When companies are pushing a product out of beta, it is not unusual for a startup to have a relatively poor handle on important questions like these:

* What is the true customer ROI?
* Does the company have a clear segmentation and customer-focus strategy?
* Has the sales model been clearly defined?

The assessment (aka due diligence) process gets a handle on these questions (and more) with an eye towards the company's product, sales and marketing readiness levels and the accompanying deficits that are often missed in a traditional due diligence process. Leslie's presentation, whitepaper and an overview of the assessment process are posted here -- http://altusalliance.com/ceoInfo.html.

Fred, on another topic, you've inspired me to post about the venture process. Fred was straight up with us--doesn't like our space because of the customer mindset--I like that. Clear and to the point. I just read theVc.com again, and wow--things haven't changed since I left ChiliSoft 6 years ago.

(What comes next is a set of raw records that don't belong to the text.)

/-- Unchecked arithmetic. -/
def State.vecPlain (s : State) (q fn : Nat) (m : BitVec 3) (vx : Bool) (vd vs1 vs2 : BitVec 5) (op : W32 → W32 → W32) : State :=
  s.vecInsn q (vWord 0x3C vd vs1 vs2 m (vfunc vx fn)) true (fun t => t.vecLanes q m vx vd vs1 vs2 (fun _ a b => op a b))

/-- Residue-checked arithmetic. -/
def State.vecChecked (s : State) (q fn : Nat) (m : BitVec 3) (vx : Bool) (vd vs1 vs2 : BitVec 5) (mism : Option (Fin 64))
    (op : W32 → W32 → W32 → W32) : State :=
  s.vecInsn q (vWord 0x3C vd vs1 vs2 m (vfunc vx fn)) true (fun t =>
    t.residue q m 0x3C (vfunc vx fn) mism (t.vecLanes q m vx vd vs1 vs2 op))

def execVadd (q : Fin 48) (m : BitVec 3) (vx : Bool) (vd vs1 vs2 : BitVec 5) (mism : Option (Fin 64)) (s : State) :
    Host.Outcome State Fault Refusal := .next (s.vecChecked q.val 0 m vx vd vs1 vs2 mism (fun _ a b => a + b))
def execVsub (q : Fin 48) (m : BitVec 3) (vx : Bool) (vd vs1 vs2 : BitVec 5) (mism : Option (Fin 64)) (s : State) :
    Host.Outcome State Fault Refusal := .next (s.vecChecked q.val 1 m vx vd vs1 vs2 mism (fun _ a b => a - b))
def execVmul (q : Fin 48) (m : BitVec 3) (vx : Bool) (vd vs1 vs2 : BitVec 5) (mism : Option (Fin 64)) (s : State) :
    Host.Outcome State Fault Refusal := .next (s.vecChecked q.val 2 m vx vd vs1 vs2 mism (fun _ a b => a * b))

/-- (a × b + 2^15) >> 16, signed. -/
def mulQ16 (a b : W32) : W32 := wordOfInt ((a.toInt * b.toInt + 32768) / 65536)

def execVmulq (q : Fin 48) (m : BitVec 3) (vx : Bool) (vd vs1 vs2 : BitVec 5) (mism : Option (Fin 64)) (s : State) :
    Host.Outcome State Fault Refusal := .next (s.vecChecked q.val 3 m vx vd vs1 vs2 mism (fun _ a b => mulQ16 a b))
def execVmac (q : Fin 48) (m : BitVec 3) (vx : Bool) (vd vs1 vs2 : BitVec 5) (mism : Option (Fin 64)) (s : State) :
    Host.Outcome State Fault Refusal := .next (s.vecChecked q.val 4 m vx vd vs1 vs2 mism (fun d a b => d + a * b))
def execVmin (q : Fin 48) (m : BitVec 3) (vx : Bool) (vd vs1 vs2 : BitVec 5) (s : State) : Host.Outcome State Fault Refusal :=
  .next (s.vecPlain q.val 5 m vx vd vs1 vs2 minS)
def execVmax (q : Fin 48) (m : BitVec 3) (vx : Bool) (vd vs1 vs2 : BitVec 5) (s : State) : Host.Outcome State Fault Refusal :=
  .next (s.vecPlain q.val 6 m vx vd vs1 vs2 maxS)
def execVminu (q : Fin 48) (m : BitVec 3) (vx : Bool) (vd vs1 vs2 : BitVec 5) (s : State) : Host.Outcome State Fault Refusal :=
  .next (s.vecPlain q.val 7 m vx vd vs1 vs2 minU)
def execVmaxu (q : Fin 48) (m : BitVec 3) (vx : Bool) (vd vs1 vs2 : BitVec 5) (s : State) : Host.Outcome State Fault Refusal :=
  .next (s.vecPlain q.val 8 m vx vd vs1 vs2 maxU)
def execVand (q : Fin 48) (m : BitVec 3) (vx : Bool) (vd vs1 vs2 : BitVec 5) (s : State) : Host.Outcome State Fault Refusal :=
  .next (s.vecPlain q.val 9 m vx vd vs1 vs2 (fun a b => a &&& b))
def execVor (q : Fin 48) (m : BitVec 3) (vx : Bool) (vd vs1 vs2 : BitVec 5) (s : State) : Host.Outcome State Fault Refusal :=
  .next (s.vecPlain q.val 0xA m vx vd vs1 vs2 (fun a b => a ||| b))
def execVxor (q : Fin 48) (m : BitVec 3) (vx : Bool) (vd vs1 vs2 : BitVec 5) (s : State) : Host.Outcome State Fault Refusal :=
  .next (s.vecPlain q.val 0xB m vx vd vs1 vs2 (fun a b => a ^^^ b))
def execVsll (q : Fin 48) (m : BitVec 3) (vx : Bool) (vd vs1 vs2 : BitVec 5) (s : State) : Host.Outcome State Fault Refusal :=
  .next (s.vecPlain q.val 0xC m vx vd vs1 vs2 (fun a b => a <<< shiftOf b))
def execVsrl (q : Fin 48) (m : BitVec 3) (vx : Bool) (vd vs1 vs2 : BitVec 5) (s : State) : Host.Outcome State Fault Refusal :=
  .next (s.vecPlain q.val 0xD m vx vd vs1 vs2 (fun a b => a >>> shiftOf b))
def execVsra (q : Fin 48) (m : BitVec 3) (vx : Bool) (vd vs1 vs2 : BitVec 5) (s : State) : Host.Outcome State Fault Refusal :=
  .next (s.vecPlain q.val 0xE m vx vd vs1 vs2 (fun a b => a.sshiftRight (shiftOf b)))

/-! ### Masks, splat, extract (R66, R67) -/

/-- A mask with bits of listed positions replaced. -/
def maskWith (w : W64) (xs : List (Nat × Bool)) : W64 := BitVec.ofNat 64 (xs.foldl (fun n e => natSetBit n e.1 e.2) w.toNat)

/-- A comparison into mask register vd[2:0]. -/
def State.vecCompare (s : State) (q fn : Nat) (m : BitVec 3) (vx : Bool) (vd vs1 vs2 : BitVec 5) (op : W32 → W32 → Bool) : State :=
  let md : BitVec 3 := vd.truncate 3
  s.vecInsn q (vWord 0x3C vd vs1 vs2 m (vfunc vx fn)) (md != 0) (fun t =>
    let c := t.seq q
    t.vecDone q (c.setMask md (maskWith (c.mask md) ((c.active m).map (fun k => (k, op (c.lane vs1 k) (c.operand vx vs2 k)))))))

def execVcmpeq (q : Fin 48) (m : BitVec 3) (vx : Bool) (vd vs1 vs2 : BitVec 5) (s : State) : Host.Outcome State Fault Refusal :=
  .next (s.vecCompare q.val 0x10 m vx vd vs1 vs2 (fun a b => a == b))
def execVcmplt (q : Fin 48) (m : BitVec 3) (vx : Bool) (vd vs1 vs2 : BitVec 5) (s : State) : Host.Outcome State Fault Refusal :=
  .next (s.vecCompare q.val 0x11 m vx vd vs1 vs2 (fun a b => a.slt b))
def execVcmpltu (q : Fin 48) (m : BitVec 3) (vx : Bool) (vd vs1 vs2 : BitVec 5) (s : State) : Host.Outcome State Fault Refusal :=
  .next (s.vecCompare q.val 0x12 m vx vd vs1 vs2 (fun a b => a.ult b))

def execVsplat (q : Fin 48) (m : BitVec 3) (vd gs : BitVec 5) (s : State) : Host.Outcome State Fault Refusal :=
  .next (s.vecInsn q.val (vWord 0x3C vd gs 0 m 0x18) true (fun t =>
    let c := t.seq q.val
    t.vecDone q.val (c.setLanes vd ((c.active m).map (fun k => (k, c.x gs))))))

def execVext (q : Fin 48) (gd vs1 gi : BitVec 5) (s : State) : Host.Outcome State Fault Refusal :=
  .next (s.vecInsn q.val (vWord 0x3C gd vs1 gi 0 0x19) true (fun t =>
    let c := t.seq q.val
    t.vecDone q.val (c.setX gd (c.lane vs1 ((c.x gi).toNat % 64)))))

def execViota (q : Fin 48) (m : BitVec 3) (vd : BitVec 5) (s : State) : Host.Outcome State Fault Refusal :=
  .next (s.vecInsn q.val (vWord 0x3C vd 0 0 m 0x1A) true (fun t =>
    let c := t.seq q.val
    t.vecDone q.val (c.setLanes vd ((c.active m).map (fun k => (k, w32 k))))))

/-- Mask logic; like MPOP it reads and writes whole masks, whatever the m field holds (DESIGN CHOICE,
notes/assumptions/169). -/
def State.maskLogic (s : State) (q fn : Nat) (md ms1 ms2 : BitVec 3) (v : W64) : State :=
  s.vecInsn q (vWord 0x3C (md.zeroExtend 5) (ms1.zeroExtend 5) (ms2.zeroExtend 5) 0 fn) (md != 0) (fun t =>
    t.vecDone q ((t.seq q).setMask md v))

def execMand (q : Fin 48) (md ms1 ms2 : BitVec 3) (s : State) : Host.Outcome State Fault Refusal :=
  .next (s.maskLogic q.val 0x28 md ms1 ms2 ((s.seq q.val).mask ms1 &&& (s.seq q.val).mask ms2))
def execMor (q : Fin 48) (md ms1 ms2 : BitVec 3) (s : State) : Host.Outcome State Fault Refusal :=
  .next (s.maskLogic q.val 0x29 md ms1 ms2 ((s.seq q.val).mask ms1 ||| (s.seq q.val).mask ms2))
def execMnot (q : Fin 48) (md ms1 : BitVec 3) (s : State) : Host.Outcome State Fault Refusal :=
  .next (s.maskLogic q.val 0x2A md ms1 0 (~~~(s.seq q.val).mask ms1))

def execMpop (q : Fin 48) (gd : BitVec 5) (ms : BitVec 3) (s : State) : Host.Outcome State Fault Refusal :=
  .next (s.vecInsn q.val (vWord 0x3C gd (ms.zeroExtend 5) 0 0 0x2B) true (fun t =>
    t.vecDone q.val ((t.seq q.val).setX gd (w32 (countBits 64 ((t.seq q.val).mask ms).toNat)))))

/-! ### Checks before any access (R68, R163) -/

/-- A word of memory that an instruction will use: a misaligned address, one outside SRAM, absent, or refused. -/
def State.wordCheck (s : State) (q : Nat) (n : Needs) (a : W32) : Option (Bool × State) :=
  if a.toNat % 4 != 0 then some (true, s)
  else match s.place q a.toNat with
    | .mem f => if isSram f then (s.memCheck q f 4 n).map (fun t => (false, t)) else some (false, s.dramRefused q f)
    | .reg => some (false, s)
    | _ => some (false, s.accessErr q a.toNat)

/-- The first failing address of a list, each with the address that TVAL names. -/
def State.checkWords (s : State) (q : Nat) (n : Needs) : List (W32 × W32) → Option (Bool × W32 × State)
  | [] => none
  | (tv, a) :: rest =>
    match s.wordCheck q n a with
    | some (mis, t) => some (mis, tv, t)
    | none => s.checkWords q n rest

/-- The instruction goes on when every address passes; else it traps, as a load or as a store. -/
def State.afterCheck (s : State) (q : Nat) (store : Bool) (as : List (W32 × W32)) (t : State) : State :=
  match s.checkWords q (if store then Needs.write else Needs.read) as with
  | none => t
  | some (true, a, u) => u.trap q (if store then trapStoreAlign else trapLoadAlign) a
  | some (false, a, u) => u.trap q (if store then trapStore else trapLoad) a

/-- Addresses that name themselves. -/
def selfNamed (as : List W32) : List (W32 × W32) := as.map (fun a => (a, a))

/-- Words read in order until one is uncorrectable (R326). -/
def readWords (q : Nat) : List W32 → State → Sum W32 (List W32) × State
  | [], s => (.inr [], s)
  | a :: as, s =>
    match s.dataRead q a.toNat 4 with
    | (none, t) => (.inl a, t)
    | (some bs, t) =>
      match readWords q as t with
      | (.inr ws, u) => (.inr (w32 (leNat bs) :: ws), u)
      | (.inl b, u) => (.inl b, u)

/-- Words are read for an instruction: an uncorrectable one traps with its address. -/
def State.withWords (s : State) (q : Nat) (as : List W32) (f : List W32 → State → State) : State :=
  match readWords q as s with
  | (.inr ws, t) => f ws t
  | (.inl a, t) => t.trap q trapLoadUe a

/-! ### Vector memory (R68) -/

/-- Address of a lane in VLD and VST: a stride register g0 stands for 4. -/
def Seq.strided (c : Seq) (gb gs : BitVec 5) (k : Nat) : W32 := c.x gb + w32 k * (if gs = 0 then 4 else c.x gs)

/-- Address of a lane in VLDX and VSTX. -/
def Seq.indexed (c : Seq) (gb vs2 : BitVec 5) (k : Nat) : W32 := c.x gb + c.lane vs2 k

/-- Active lanes are loaded from their addresses. -/
def State.vecLoad (s : State) (q : Nat) (m : BitVec 3) (vd : BitVec 5) (addr : Nat → W32) : State :=
  let lanes := (s.seq q).active m
  s.afterCheck q false (selfNamed (lanes.map addr)) (s.withWords q (lanes.map addr) (fun ws t =>
    t.vecDone q ((t.seq q).setLanes vd (lanes.zip ws))))

/-- Words are stored in order, each whole. -/
def storeWords (q : Nat) : List (W32 × W32) → State → State
  | [], s => s
  | (a, v) :: rest, s => storeWords q rest (((s.wrWord a.toNat v).written a.toNat 4).tableStored q a.toNat)

/-- Active lanes are stored to their addresses, in increasing order. -/
def State.vecStore (s : State) (q : Nat) (m : BitVec 3) (vd : BitVec 5) (addr : Nat → W32) : State :=
  let c := s.seq q
  let xs := (c.active m).map (fun k => (addr k, c.lane vd k))
  let t := storeWords q xs s
  s.afterCheck q true (selfNamed (xs.map (fun e => e.1))) (t.vecDone q (t.seq q))

def execVld (q : Fin 48) (m : BitVec 3) (vd gb gs : BitVec 5) (s : State) : Host.Outcome State Fault Refusal :=
  .next (s.vecInsn q.val (vWord 0x3D vd gb gs m 0) true (fun t => t.vecLoad q.val m vd ((t.seq q.val).strided gb gs)))
def execVst (q : Fin 48) (m : BitVec 3) (vd gb gs : BitVec 5) (s : State) : Host.Outcome State Fault Refusal :=
  .next (s.vecInsn q.val (vWord 0x3D vd gb gs m 1) true (fun t => t.vecStore q.val m vd ((t.seq q.val).strided gb gs)))
def execVldx (q : Fin 48) (m : BitVec 3) (vd gb vs2 : BitVec 5) (s : State) : Host.Outcome State Fault Refusal :=
  .next (s.vecInsn q.val (vWord 0x3D vd gb vs2 m 2) true (fun t => t.vecLoad q.val m vd ((t.seq q.val).indexed gb vs2)))
def execVstx (q : Fin 48) (m : BitVec 3) (vd gb vs2 : BitVec 5) (s : State) : Host.Outcome State Fault Refusal :=
  .next (s.vecInsn q.val (vWord 0x3D vd gb vs2 m 3) true (fun t => t.vecStore q.val m vd ((t.seq q.val).indexed gb vs2)))

/-! ### Tone words (R161) -/

/-- A channel of a tone word: 0, 1, 2 for u1, u2, u3. -/
def chanOf (w : W32) (c : Nat) : Nat := bitsOf w (9 * c + 8) (9 * c)

/-- A tone word from its upper five bits and its channels. -/
def toneWord (top : Nat) (u : Nat → Nat) : W32 := w32 (top * 2 ^ 27 + u 2 * 2 ^ 18 + u 1 * 2 ^ 9 + u 0)

def stateOf (w : W32) : Nat := bitsOf w 31 30
def modeOf (w : W32) : Nat := bitsOf w 29 27

/-! ### VLUT (R162, R164, R165) -/

/-- Words of vs1 as the source selector reads them: the value of a lane, and whether it is a 16-bit pixel. -/
def sourceOf (c : Seq) (vs1 : BitVec 5) (sel k : Nat) : Nat × Bool :=
  let w := fun i => (c.lane vs1 i).toNat
  if sel ≤ 3 then (w (16 * sel + k / 4) / 256 ^ (k % 4) % 256, false)
  else if sel ≤ 5 then (w (32 * (sel - 4) + k / 2) / 65536 ^ (k % 2) % 65536, true)
  else if sel = 6 then (w k % 256, false)
  else if sel = 7 then (w k % 65536, true)
  else if sel ≤ 23 then (w (4 * (sel - 8) + k / 16) / 4 ^ (k % 16) % 4, false)
  else
    let i := 6 * (sel - 24) + 3 * k / 32
    ((w i + (if 3 * k % 32 ≤ 29 then 0 else w (i + 1) * 2 ^ 32)) / 2 ^ (3 * k % 32) % 8, false)

/-- Interpolation between two entries. -/
def interpTone (t : Nat → W32) (x : Nat) : W32 :=
  let a := t (x / 256)
  let b := t (min (x / 256 + 1) 255)
  toneWord 0 (fun c => ((chanOf a c : Int) + (((chanOf b c : Int) - chanOf a c) * (x % 256 : Nat) + 128) / 256).toNat)

/-- The entry of a lane. -/
def lutOf (c : Seq) (table : List W32) (vs1 : BitVec 5) (sel k : Nat) : W32 :=
  let t := fun i => table.getD i 0
  match sourceOf c vs1 sel k with
  | (x, true) => interpTone t x
  | (x, false) => t x &&& 0x07FFFFFF

/-- The table buffer holds a valid copy of the 1 KiB at a base. -/
def State.tableHeld (s : State) (n : Nat) (base : W32) : Bool :=
  s.flag (F.RC_TBUF_valid n) && s.get (F.RC_TBUF_base n) == base.toNat / 1024

/-- The lanes are looked up in the buffered table. -/
def State.lutDone (s : State) (q : Nat) (m : BitVec 3) (vd vs1 : BitVec 5) (sel : Nat) : State :=
  let c := s.seq q
  s.vecDone q (c.setLanes vd ((c.active m).map (fun k => (k, lutOf c c.tbuf vs1 sel k))))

On the VC blow-off: http://charliecrystle.blogspot.com/

comments invited.

I love the marriage analogy.

Isn't every good business partnership and relationship like that? Whether someone is doing distribution and channel deals, developing affiliate programs, finding technology partners... shouldn't all such business relationships be coveted and made to grow and prosper in the same ways?

While I don't think that all VCs have their act together, I also think that most are a lot better than most other businesses at assessing the quality and potential of their investments and partnerships.

Maybe Time-Warner and AOL would be a lot happier today if they read your blog before signing the deal.